Although Sukhoi specified the AL-41F1 in the contract, the bureau anticipates that its T-50 design, eventually designated the Su-57, would be the basis for a family of stealth combat aircraft, with future variants employing more powerful engines. Following a competition between NPO Saturn and MMPP Salyut, the former was selected to develop the new engine, a clean-sheet design designated the izdeliye 30, that would equip the improved Su-57M variant in the mid-2020s. Compared to the AL-41F1, the new powerplant will have increased thrust, lower costs, better fuel efficiency, and fewer moving parts; the engine also has glass-fibre plastic inlet guide-vanes (IGV) and a new nozzle with serrated flaps to reduce the aircraft's radar signature.
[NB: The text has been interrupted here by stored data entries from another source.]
-- ==== Sys2Proof/Machine/PortCommands.lean ====
section
/-! DEFINITION. The computer port's addresses (R173 to R177, R180): INTAKE, OUTLET, NOTICES, CONTROL, and the intake's own events. -/

namespace Sys2Proof.Machine

/-- A word is written to INTAKE (R173). -/
def State.intakeWord (s : State) (w : Word) : State :=
  if s.port.waiting.isSome then { s with port := { s.port with overrun := true } }
  else
    let ws := s.port.partialBlock ++ [w]
    if ws.length < Config.blockWords then { s with port := { s.port with partialBlock := ws } }
    else s.completeBlock (blockOfWords ws)

/-- The intake after the removal of a record that led from `s` to `t`: the block behind a CONFIGURE just posted, or one that waits for
places, is processed again (R47, R168, R174). -/
def State.placeFreed (s t : State) : State := if s.configureHeld then s.leftByConfigure t else t.tryHeld

/-- A word is read from OUTLET (R174): after word 5 the record leaves, its place goes to a finished request and then to the waiting
block. -/
def State.outletWord (s : State) : State :=
  match s.port.fifo with
  | [] => { s with port := { s.port with dataOut := 0 } }
  | c :: cs =>
    let p := { s.port with dataOut := c.word s.port.readPos }
    if s.port.readPos + 1 < Config.recordWords then { s with port := { p with readPos := s.port.readPos + 1 } }
    else s.placeFreed (State.settle { s with port := { p with fifo := cs, readPos := 0 } })

/-- NOTICES is read: the set is returned and emptied (R176). -/
def State.noticesWord (s : State) : State :=
  { s with port := { s.port with dataOut := 0#1 ++ s.port.notices, notices := 0 } }

/-- A CONTROL write sets the two enables (R177). -/
def State.setEnables (s : State) (c n : Bool) : State :=
  { s with port := { s.port with completionEnable := c, noticeEnable := n } }

/-- The intake restart: the partial block discarded, the overrun cleared (R173). -/
def State.intakeRestarted (s : State) : State :=
  { s with port := { s.port with partialBlock := [], overrun := false } }

/-- INTAKE_WRITE (R173). -/
def execIntakeWrite (w : Word) (s : State) : Result := s.live (·.intakeWord w)

/-- SET_INTERRUPT_ENABLES (R177). -/
def execSetInterruptEnables (c n : Bool) (s : State) : Result := s.live (·.setEnables c n)

/-- INTAKE_RESTART (R173, R177): the same write sets the enables. -/
def execIntakeRestart (c n : Bool) (s : State) : Result := s.live (fun t => (t.setEnables c n).intakeRestarted)

/-- PORT_RESET (R177, R180): the enables are left clear whatever the word carries, and the reset covers what a restart does. -/
def execPortReset (_completion _notice _restart : Bool) (s : State) : Result := s.live State.portReset

/-- OUTLET_READ (R174). -/
def execOutletRead (s : State) : Result := s.live State.outletWord

/-- NOTICES_READ (R176). -/
def execNoticesRead (s : State) : Result := s.live State.noticesWord

/-- HELD_BLOCK_PROCESSED (R47). -/
def execHeldBlockProcessed (s : State) : Result := s.live State.tryHeld

/-- POST_WAITING_FINISHED (R55). -/
def execPostWaitingFinished (s : State) : Result := s.live State.settle

end Sys2Proof.Machine
end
Those features, along with subsequently improved reliability and lower maintenance costs will improve the aircraft performance and reliability. The izdeliye 30 is designed to be 30% lower specific weight than its AL-41F1 predecessor, and up to 18% more effective, with an estimated thrust of  dry and  in afterburner. Full scale development began in 2011 and the engine's compressor began bench testing in December 2014. The first test engines were completed in 2016. The new powerplant is designed to be a drop-in replacement for the AL-41F1 with minimal changes to the airframe.

First flight of the engine on an Su-57 prototype occurred on 5 December 2017 with the second prototype (T-50-2, bort no. 052). However, the engine’s development has seen a sluggish flight test pace; originally planned to enter service in the early 2020s, the izdeliye 30’s planned introduction has been delayed to the mid-2020s.

Design

The izdeliye 30 is a two-shaft low-bypass afterburning turbofan engine. The architecture is a three-stage fan driven by a single-stage low pressure turbine and five-stage high pressure compressor driven by single-stage high pressure turbine. Unlike its AL-41F1 predecessor, the engine has glass-fiber plastic IGVs and convergent-divergent nozzles that use serrated flaps to reduce its radar signature. The engine has full authority digital engine control (FADEC) to ensure its reliability in various operating conditions.

Applications
 Sukhoi Su-57M (planned)
 Sukhoi Su-75 Checkmate (planned, derivative)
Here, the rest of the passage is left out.